Bipartisan bill will restore protections to gag order process

Washington, D.C. - The House Judiciary Committee today unanimously passed bipartisan legislation that would establish important guardrails for when the federal government seeks to access someone’s electronic communications without that person’s knowledge. Under current law, prosecutors can request a person’s electronic communications data, such as their e-mail and phone records, even when the subject of the search is not suspected of wrongdoing. In these searches, prosecutors often request an accompanying non-disclosure order (NDO) to block service providers from notifying their customers about the search and preventing the person being investigated from challenging the order in court. The NDO Fairness Act (H.R. 7072) eliminates the rubber-stamp process that has governed email and phone records requests for too long by requiring prosecutors demonstrate why there is a need to withhold information from American citizens.

“The NDO Fairness Act is about just that: fairness. This important privacy legislation would insert balance and fairness into a system that for too long has been a free-for-all for government prosecutors,” said Chairman Nadler. “In the 21st century, federal prosecutors no longer need to show up to your office. They just need to raid your virtual office, which leaves American citizens and businesses at the whims of a secret process that is all too easy to abuse.
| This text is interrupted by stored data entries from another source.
-- ==== Sys2Proof/Certificates/Slice0/Obligations.lean ====
section
/-! DEFINITION. The statements about the model. Each docstring names the rules of the spec that its statement formalises; where a clause
rests on a choice of the model the docstring names the log entry. -/

section

open Sys2Proof Sys2Proof.Machine

/-! ### The queue, the invariant, what a command may change -/

/-- A step takes the command at the front of the queue and answers what the command does to the state with the queue's rest. -/
def Obligations.StepRunsFrontCommand : Prop :=
  ∀ (c : Instr) (rest : List Instr) (s : State), s.pending = c :: rest → step s = exec c { s with pending := rest }

/-- With no command waiting the block idles: at most the core cycle of the tick moves, and it stays within the tick (the model's choice,
log entry 2; R55 and R57 of 02_plate_and_tick.md bound the cycle). -/
def Obligations.EmptyQueueIdles : Prop :=
  ∀ s : State, s.pending = [] → ∃ t, step s = .next t ∧ State.sameBut [.tick] s t
    ∧ t.m.tick = { s.m.tick with cycle := if s.m.tick.running && decide (s.m.tick.cycle + 1 < s.m.tickLen) then s.m.tick.cycle + 1
                                          else s.m.tick.cycle }

/-- Every command completes in every state, takes no command from the queue and puts none into it, and leaves every part of the module that
its footprint does not list, and the event unit's output side but for the commands that carry events, ticks and resets. -/
def Obligations.CommandFootprint : Prop :=
  ∀ (c : Instr) (s : State), ∃ t, exec c s = .next t ∧ t.pending = s.pending ∧ Mod.sameBut (footprint c) s.m t.m
    ∧ (movesEvents c = false → t.evq = s.evq)

/-- The machine right after reset keeps the bounds of the event unit and the canonical form of its memories. -/
def Obligations.InvariantAtReset : Prop := State.reset.Inv

/-- Every step keeps the bounds of the event unit (R375, R489, R490) and the canonical form of the memories. -/
def Obligations.InvariantKept : Prop :=
  ∀ s t : State, s.Inv → step s = .next t → t.Inv

/-- Right after a cold reset every register that stores its own word holds its table row's reset value, reserved bits 0, no value is pending
and nothing is in the event unit's queue or log; no plate is active, no step is open and no unit runs until power is applied. -/
def Obligations.ResetState : Prop :=
  (∀ r ∈ Reg.table, ∀ i j, State.reset.m.regs.read r i j = r.resetWord) ∧
  (∀ r ∈ Reg.table, ∀ f ∈ r.fields, bitsOf r.resetWord f.hi f.lo = f.reset) ∧
  (∀ r ∈ Reg.table, ∀ k, (∀ f ∈ r.fields, k < f.lo ∨ f.hi < k) → r.resetWord.testBit k = false) ∧
  State.reset.m.regs.pend = [] ∧ State.reset.pending = [] ∧ State.reset.evq.queue = [] ∧ State.reset.evq.log = [] ∧
  State.reset.m.evIn = [] ∧ State.reset.m.plateActive = false ∧ State.reset.m.stepBusy = false ∧ State.reset.m.running = false ∧
  (∀ c, State.reset.m.core c = .rest) ∧ (∀ p, (State.reset.m.port p).st = .down) ∧
  (∀ off, State.reset.bar0Read off = 0xFFFFFFFF)

/-! ### Registers -/

/-- Every register lies at a 4-byte-aligned offset and reads as a 32-bit word; an access that is not a naturally aligned 32-bit access
completes without effect and such a read returns 0xFFFF_FFFF; an offset that holds no register reads as 0 and ignores writes (R9). -/
def Obligations.UnalignedAndHoles : Prop :=
  (∀ r ∈ Reg.table, ∀ i j, r.addr i j % 4 = 0) ∧
  (∀ (s : State) (off : Nat), s.bar0Read off < 2 ^ 32) ∧
  (∀ (s : State) (off v bytes hw : Nat), off % 4 ≠ 0 ∨ bytes ≠ 4 → exec (.registerWrite off ⟨v, bytes, hw⟩) s = .next s) ∧
  (∀ (s : State) (off : Nat), off % 4 ≠ 0 → s.bar0Read off = 0xFFFFFFFF) ∧
  (∀ (s : State) (off bytes : Nat), s.m.mgUp = true → s.m.host.linkUp = true → s.m.pwr.state ≠ .sleep → bytes ≠ 4 →
    ∃ t, exec (.readLoSnapshot ⟨off, bytes⟩) s = .next t ∧ t.m.host.out = s.m.host.out ++ [.completion (List.replicate bytes 0xFF)]
      ∧ State.sameBut [.host] s t) ∧
  (∀ (s : State) (off v bytes hw : Nat), s.m.answers off = true → bar0Aligned off = true → Reg.at? off = none →
    exec (.registerWrite off ⟨v, bytes, hw⟩) s = .next s ∧ s.bar0Read off = 0)

/-- What a write does to a field by its access code (R10, Table 00-4), `locked` while a plate is active (R13): RW takes the value written,
W1C clears where a 1 is written, W1S sets where a 1 is written, RO and WO keep what is stored, RWP keeps it until the boundary, RWL takes
the value unless locked; reserved bits keep theirs (R15). Where the unit sets a W1C bit in the cycle of the write, as `hw` tells, the bit
remains set (R11). -/
def Obligations.FieldAccessCodes : Prop :=
  ∀ r ∈ Reg.table, ∀ (locked : Bool) (old v : Nat),
    (∀ f ∈ r.fields, ∀ k, k < f.hi + 1 - f.lo →
      (r.apply locked old v).testBit (f.lo + k)
        = (match f.acc with
           | .rw => v.testBit (f.lo + k)
           | .ro | .wo | .rwp => old.testBit (f.lo + k)
           | .w1c => old.testBit (f.lo + k) && !v.testBit (f.lo + k)
           | .w1s => old.testBit (f.lo + k) || v.testBit (f.lo + k)
           | .rwl => if locked then old.testBit (f.lo + k) else v.testBit (f.lo + k))) ∧
    (∀ hw, ∀ f ∈ r.fields, f.acc = .w1c → f.hi = f.lo →
      (r.apply locked old v hw).testBit f.lo = (old.testBit f.lo && (hw.testBit f.lo || !v.testBit f.lo))) ∧
    (∀ k, (∀ f ∈ r.fields, k < f.lo ∨ f.hi < k) → (r.apply locked old v).testBit k = old.testBit k)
I thank my colleagues for their support and I’m proud this important legislation is one step closer to becoming law.”

The NDO Fairness Act, which passed the committee by voice vote today, would:

  • Require a written determination from the court finding a non-disclosure order necessary to prevent a substantially likely adverse result.
  • Provide for strict scrutiny analysis to grant a gag order request under 18 U.S.C. 2705(b).
  • Establish a 60-day limit for gag orders, with the opportunity for additional 60-day extensions.
  • Require notice be given to the customer within 72 hours of the expiration of the delay, including what information was disclosed.
  • Allow providers to contest gag orders in court.